## [Data supplied]
┌──
-- ==== Sys2Proof/Tests/Slice0.lean ====
section
/-! SUPPORT. Tests: each check of `WellFormed` refuses an ill-formed term; the spec's worked examples; and for each obligation
with hypotheses, states and operands that meet them. -/

namespace Sys2Proof.Tests

open Sys2Proof Sys2Proof.Machine

-- One proof at a time: each needs a deep stack.
set_option Elab.async false

/-! ### Commands and their operands -/

/-- A write of bytes `bs` from address `a` on, with the strobes of those bytes alone. -/
def writeTo (src : Fin 16) (a : Nat) (bs : List Byte) : Txn :=
  let lanes := strobedLanes a bs
  { source := src, kind := .write, addr := BitVec.ofNat 32 a, beats := lanes.length / 8, lanes := lanes }

/-- A read of `n` beats from address `a` on. -/
def readFrom (src : Fin 16) (a n : Nat) : Txn :=
  { source := src, kind := .read, addr := BitVec.ofNat 32 a, beats := n, lanes := [] }

/-- An attempt whose every byte is acknowledged, with data `bs`. -/
def goodAttempt (bs : List Byte) : Attempt :=
  { sdaHeldLow := false, ackWriteAddress := true, ackWordAddress := true, ackReadAddress := true, bytes := bs }

/-- The state a command leaves. -/
def after (c : Instr) (s : State) : State :=
  match exec c s with
  | .next t => t
  | .fault _ => s
  | .refused _ => s

theorem smoke_no_beat : (Instr.upstreamAccept (readFrom 0 0 0)).wellFormed = false := by decide

theorem smoke_nine_beats : (Instr.upstreamAccept (readFrom 0 0 9)).wellFormed = false := by decide

theorem smoke_read_with_lanes :
    (Instr.upstreamAccept { writeTo 0 0 [1] with kind := .read }).wellFormed = false := by decide

theorem smoke_write_short_of_lanes :
    (Instr.upstreamAccept { writeTo 0 0 [1] with beats := 2 }).wellFormed = false := by decide

theorem smoke_attempt_short_of_bytes :
    (Instr.bootAttemptEnd (goodAttempt (List.replicate 255 0))).wellFormed = false := by decide +kernel

theorem smoke_well_formed : (Instr.upstreamAccept (writeTo 0 0 [1])).wellFormed = true ∧
    (Instr.upstreamAccept (readFrom 0 0 8)).wellFormed = true ∧
    (Instr.bootAttemptEnd (goodAttempt (List.replicate 256 0))).wellFormed = true := by decide +kernel

/-! ### The boot block: Table 11-3 and section 11.2 -/

/-- The bytes 18 to 21 of a boot block that holds these four positions, the others 0. -/
def geometryImage (close commit trim drop : Byte) : List Byte :=
  List.replicate 18 0 ++ [close, commit, trim, drop]

/-- The geometry taken from an image. -/
def takenGeometry (bs : List Byte) : List Nat := [bootCloseLugs bs, bootCommitPos bs, bootTrimPos bs, bootDropPos bs]

/-- Table 11-3. -/
theorem test_boot_geometry :
    takenGeometry (geometryImage 2 8 10 14) = [2, 8, 10, 14] ∧ takenGeometry (geometryImage 5 3 9 12) = [3, 4, 9, 12] ∧
    takenGeometry (geometryImage 0 2 2 40) = [1, 2, 3, 40] ∧ imageGood (geometryImage 0 2 2 40) = false := by decide

/-- Section 11.2: scan slots held as 300, 0 and 5000. -/
theorem test_boot_scan_slots :
    ringSizeOf 16 1024 300 = 256 ∧ ringSizeOf 16 1024 0 = 16 ∧ ringSizeOf 16 1024 5000 = 1024 := by decide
└──
## [Prompt]
In restating the data, begin at its first line, reproduce each line word for word, and conclude with the line that contains "bytes alone. -/".

## [Solution]
-- ==== Sys2Proof/Tests/Slice0.lean ====
section
/-! SUPPORT. Tests: each check of `WellFormed` refuses an ill-formed term; the spec's worked examples; and for each obligation
with hypotheses, states and operands that meet them. -/

namespace Sys2Proof.Tests

open Sys2Proof Sys2Proof.Machine

-- One proof at a time: each needs a deep stack.
set_option Elab.async false

/-! ### Commands and their operands -/

/-- A write of bytes `bs` from address `a` on, with the strobes of those bytes alone. -/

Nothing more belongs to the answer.